Data listing:
-- ==== Sys2Proof/Machine/RegMap.lean ====
section
/-! DEFINITION. The register map: for every register of the spec's tables (R47, R83, R127, R171, R213, R215, R247, R282,
R313, R343, R362, R384, R413, R414, R449, R495, R534, R563, R565, R589, R591) its name, its key in the register store, its
fields with their access types (R10), and what a partition's alias window shows of it (R43 to R46, R611).

The key of a register is its offset in the register space of R6; an instance that belongs to a partition (R611) lies 2^28
higher for each number p + 1, and the three instances of KPR_PSEL lie at numbers 33 to 35. -/
namespace Sys2Proof.Machine

/-- The access types of R9 and R10 (RSV is every bit no field lists). -/
inductive Acc where
  | ro | rw | w1c | w1s | rc | wo
  deriving DecidableEq, Repr

/-- The kinds of block window of R43. -/
inductive Blk where
  | kpr | cht | wch | pwr | log | fts | td | hbm | mmu | coh | buy | lnk | col | upd | int | tmv | dft | hst
  deriving DecidableEq, Repr

/-- What a register map says of a register's visibility: one instance per partition; shown through the alias window; reached
through the alias window only (kind 5 through a block window); a write through the alias window is a violation (R612); one
instance per requester class (KPR_PSEL); present in the block's first instance only. -/
inductive Vis where
  | part | shown | aliasOnly | aliasReadOnly | selector | first
  deriving DecidableEq, Repr

/-- Which resource a register shown through an alias slot belongs to: every partition sees it, or only the holder or sharers
of the engine, buoy, group, sequencer, exporter or draw context it belongs to; the last three mask bits of other partitions. -/
inductive Own where
  | all | cluster | copy | buoy | group | sequencer | exporter | context | flipMask | routeMask | die
  deriving DecidableEq, Repr

/-- The registers whose reads or writes do more than their fields' access types say. -/
inductive Hook where
  | plain
  | hKprViolClear | hKprProbeCtrl | hChtCtrl | hWchTbCtrl | hWchResvPct | hWchSubCtrl
  | hWchPartStatus | hPwrMode | hPwrCap | hPwrLearnRead | hPwrCtrClear | hLogLines
  | hLogRdSel | hLogTraceAddr | hLogTraceCtrl | hFtsStatus | hFtsUnit | hFtsUnitLast
  | hFtsRun | hFtsCtrClear | hTdMeCtrClear | hTdVeCtrClear | hTdCeCtrClear | hHbmCtrClear
  | hHbmCfg | hHbmXTune | hMmuInv | hMmuFqAddr | hMmuFqCtrl | hMmuResume
  | hMmuPartStatus | hMmuCtrClear | hMmuFlipStage | hMmuSpillCtrl | hBuySignal | hBuyAdd
  | hBuyDoorbell | hBuyArm | hBuyHit | hMbxE2HRead | hMbxE2HCount | hMbxH2KWrite
  | hMbxH2KCount | hMbxK2HRead | hMbxK2HCount | hMbxCtrl | hBuyXInject | hLnkPortCtrl
  | hLnkCtrClear | hLnk0EthQpBase | hLnk0EthHstatus | hColGrpApply | hColGrpStatus | hColBcnCfg
  | hColFlipSel | hUpdSeqCtrClear | hUpdExpCtrClear | hUpdHold | hInt0IdlAddr | hInt0IdlCtrl
  | hIntCtrClear | hTmvAlloc | hTmvFree | hTmvUse | hTmvQuota | hTmvFwQuota
  | hTmvPartStatus | hTmvSubAddr | hTmvSubCtrl | hTmvRouteSel | hTmvFwReset | hTmvLend
  | hDftLifeMark | hDftXTune | hHstRegionInv | hMmuRoot
  deriving DecidableEq, Repr

/-- One field of a register with its access type. -/
structure FieldDesc where
  fld : Fld
  acc : Acc
  deriving DecidableEq, Repr

/-- One row of a register map: name, offset in the block's window, its array dimensions (count, stride), visibility,
owner test, special behaviour and fields. -/
structure RegDesc where
  name : String
  off : Nat
  dims : List (Nat × Nat)
  vis : List Vis
  own : Own
  hook : Hook
  fields : List FieldDesc
  deriving DecidableEq, Repr

/-- The offset of the first window of a block kind (R43). -/
def Blk.base : Blk → Nat
  | .kpr => 0x0000000
  | .cht => 0x0100000
  | .wch => 0x0200000
  | .pwr => 0x0300000
  | .log => 0x0400000
  | .fts => 0x0500000
  | .td => 0x0800000
  | .hbm => 0x1000000
  | .mmu => 0x2000000
  | .coh => 0x2100000
  | .buy => 0x2200000
  | .lnk => 0x3000000
  | .col => 0x3800000
  | .upd => 0x3900000
  | .int => 0x4000000
  | .tmv => 0x4800000
  | .dft => 0x4900000
  | .hst => 0x4a00000

/-- The number of windows of a block kind (R43). -/
def Blk.count : Blk → Nat
  | .kpr => 1
  | .cht => 1
  | .wch => 1
  | .pwr => 1
  | .log => 1
  | .fts => 1
  | .td => 8
  | .hbm => 16
  | .mmu => 1
  | .coh => 1
  | .buy => 1
  | .lnk => 4
  | .col => 1
  | .upd => 1
  | .int => 2
  | .tmv => 1
  | .dft => 1
  | .hst => 1

/-- Every block kind, in the order of R43. -/
def Blk.list : List Blk := [.kpr, .cht, .wch, .pwr, .log, .fts, .td, .hbm, .mmu, .coh, .buy, .lnk, .col, .upd, .int, .tmv, .dft, .hst]

/-- The number of the instance of partition p (R611). -/
def partInst (p : Nat) : Nat := (p + 1) * 0x10000000
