-- ==== Sys2Proof/Machine/Wire.lean ====
section
/-! DEFINITION. Messages that leave for other packages (R468 to R471, R475, R476): routes, the queue of messages, requests and
their tags, control messages, and what becomes of an unreachable destination (R308). -/
namespace Sys2Proof.Machine

/-! ## The Chart's link records (R547) -/

/-- The records of a kind. -/
def State.linkRecs (s : State) (kind : Nat) : List LinkRec := s.boot.chart.links.filter (fun r => r.kind = kind)

/-- The route mask of a destination package. -/
def State.routeMask (s : State) (pkg : Nat) : Nat := match (s.linkRecs 2).find? (fun r => r.a = pkg) with | some r => r.b | none => 0

/-- The package that holds a rank of a group (R468). -/
def State.rankPkg (s : State) (g rank : Nat) : Nat :=
  match (s.linkRecs 4).find? (fun r => r.a = g ∧ r.b = rank) with | some r => r.c | none => 0

/-- The lender index of a package, and the package of a lender index (R306). -/
def State.lenderOf (s : State) (pkg : Nat) : Option Nat := ((s.linkRecs 5).find? (fun r => r.a = pkg)).map (·.b)
/-- The package of a lender index. -/
def State.lenderPkg (s : State) (l : Nat) : Nat := match (s.linkRecs 5).find? (fun r => r.b = l) with | some r => r.a | none => 0

/-- This package's number (R468). -/
def State.pkg (s : State) : Nat := s.fld (LNK_PKG 0) F.LNK_PKG_PKG

/-! ## Ports -/

/-- A port by optical engine. -/
def State.port (s : State) (oe : Nat) : Port := (Table.get? s.lnk.ports oe).getD {}

/-- A port changed. -/
def State.putPort (s : State) (oe : Nat) (p : Port) : State := s.setLnk { s.lnk with ports := Table.put s.lnk.ports oe p }

/-- The status register of an optical engine's port. -/
def portStatus (oe : Nat) : Nat := LNK_PORT_STATUS (oe / 8) (oe % 8)

/-- The state of a port: 0 OFF, 1 TRAINING, 2 UP, 3 DOWN, 4 FAILED (R481). -/
def State.portState (s : State) (oe : Nat) : Nat := s.fld (portStatus oe) F.LNK_PORT_STATUS_STATE

/-- Is a port of Morco Link UP? -/
def State.portUp (s : State) (oe : Nat) : Bool := decide (s.portState oe = 2) && !s.flag (portStatus oe) F.LNK_PORT_STATUS_ETH

/-- The ports of a destination's route mask that are UP, in ascending order (R471). -/
def State.upPorts (s : State) (pkg : Nat) : List Nat := (setBits (s.routeMask pkg) 32).filter s.portUp

/-- Is a destination unreachable: no port of its mask UP, or silent since a timeout (R476)? -/
def State.unreachable (s : State) (pkg : Nat) : Bool := (s.upPorts pkg).isEmpty || s.lnk.silent.contains pkg

/-! ## Messages -/

/-- The fields of a message's header (R469). len is the LEN of a message without data of its own: a read request names the bytes
to be read, and carries none (log entry 20). -/
structure MsgHead where
  type : Nat
  gr : Bool
  poison : Bool := false
  space : Nat := 0
  dest : Nat
  src : Nat
  addr : Nat
  tag : Nat
  part : Nat := 0
  hops : Nat := 8
  group : Nat := 0
  epoch : Nat := 0
  len : Nat := 0
  deriving DecidableEq, Repr

/-- Data padded with zero bytes to a multiple of 8. -/
def pad8 (bs : List Byte) : List Byte := bs ++ List.replicate ((8 - bs.length % 8) % 8) 0

/-- The bytes of a message: its header and its data (R469). -/
def messageBytes (h : MsgHead) (data : List Byte) : List Byte :=
  let d := pad8 data
  leBytes 1 h.type ++ leBytes 1 (h.gr.toNat + 2 * h.poison.toNat + 4 * h.space) ++ leBytes 2 (h.dest % 4096)
    ++ leBytes 2 (h.src % 4096) ++ leBytes 2 (if data.isEmpty then h.len else d.length) ++ leBytes 8 h.addr ++ leBytes 4 h.tag ++ leBytes 1 h.part
    ++ leBytes 1 h.hops ++ leBytes 1 h.group ++ leBytes 1 0 ++ leBytes 8 h.epoch ++ d

/-- The channel of a message type (R470); fromMover: a write of a tier mover or an exporter. -/
def channelOf (type : Nat) (fromMover : Bool) : Nat :=
  if type = 0x20 then 2
  else if type = 0x11 ∨ type = 0x12 ∨ type = 0x13 then 1
  else if type = 0x02 ∧ fromMover then 3
  else 0

/-- A message joins those that wait. A COLL or BULK message is given the next UP port of its destination's mask in turn (R471). -/
def State.send (s : State) (chan : Nat) (gr : Bool) (dest : Nat) (bytes : List Byte) : State :=
  let ups := s.upPorts dest
  if chan = 2 ∨ chan = 3 then
    let oe := ups[s.lnk.turn % ups.length]?
    s.setLnk { s.lnk with out := s.lnk.out ++ [⟨chan, gr, dest, oe, bytes⟩], turn := s.lnk.turn + 1 }
  else s.setLnk { s.lnk with out := s.lnk.out ++ [⟨chan, gr, dest, none, bytes⟩] }

/-- A control message waits on a port (R477): CTYPE, and its body of 240 bytes. -/
def State.sendCtrl (s : State) (oe ctype dest group : Nat) (data : List Byte) (hops : Nat := 8) (src : Option Nat := none) : State :=
  let body := leBytes 1 ctype ++ leBytes 1 hops ++ leBytes 2 dest ++ leBytes 2 (src.getD s.pkg) ++ leBytes 1 group
    ++ List.replicate 9 0 ++ data
  let p := s.port oe
  s.putPort oe { p with ctrl := p.ctrl ++ [(ctype, (body ++ List.replicate 240 0).take 240)] }

/-- The link die of a request: that of the lowest UP port of its destination, else LD0 (log entry 19). -/
def State.reqDie (s : State) (dest : Nat) : Nat := match s.upPorts dest with | oe :: _ => oe / 8 | [] => 0

/-- A request of a die of this package to a lender goes out (R306, R469): it waits for its response, and a read quotes an epoch. -/
def State.request (s : State) (src l : Nat) (write : Bool) (pa : Nat) (data : List Byte) (len : Nat) (gr mover bad : Bool) : State :=
  let dest := s.lenderPkg l
  let tag := s.lnk.nextTag % 2 ^ 32
  let off := pa % 0x100000000000
  let lo := off - off % 8
  let n := (off + len + 7) / 8 * 8 - lo
  let body := if write then List.replicate (off - lo) 0 ++ data ++ List.replicate (n - (off - lo) - len) 0 else []
  let h : MsgHead := { type := if write then 2 else 1, gr := gr, poison := bad && write, dest := dest, src := s.pkg, addr := lo
                       tag := tag, epoch := if write then 0 else s.anyNat, len := if write then 0 else n }
  let s1 := s.setLnk { s.lnk with
    reqs := s.lnk.reqs ++ [⟨tag, src, s.reqDie dest, dest, write, pa, len⟩], nextTag := s.lnk.nextTag + 1 }
  (s1.send (channelOf h.type mover) gr dest (messageBytes h body)).tookFree

/-! ## Unreachable destinations -/

/-- A lender becomes unreachable: its capacity in use is LOST (R308). -/
def State.lenderLost (s : State) (l : Nat) : State :=
  if s.fld (TMV_BORROW l) F.TMV_BORROW_STATE = 1 then
    (s.putFld (TMV_BORROW l) F.TMV_BORROW_STATE 2).alarmTmv F.TMV_ALARM_NEIGHBOUR_LOST
  else s

/-- A destination becomes unreachable (R476): LNKn_UNREACH_LAST, the alarm, and the lender it may be. -/
def State.peerLost (s : State) (die pkg cause : Nat) : State :=
  let last := fset (fset (fset 0 F.LNK_UNREACH_LAST_PKG pkg) F.LNK_UNREACH_LAST_CAUSE cause) F.LNK_UNREACH_LAST_VALID 1
  let s1 := (s.putReg (LNK_UNREACH_LAST die) last).alarmLnk die F.LNK_ALARM_LINK_PEER_LOST
  match s.lenderOf pkg with
  | some l => s1.lenderLost l
  | none => s1

end Sys2Proof.Machine
end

Problem to work on: Copy each line from the data that features the string "messageBytes".

Expected output:
def messageBytes (h : MsgHead) (data : List Byte) : List Byte :=
  (s1.send (channelOf h.type mover) gr dest (messageBytes h body)).tookFree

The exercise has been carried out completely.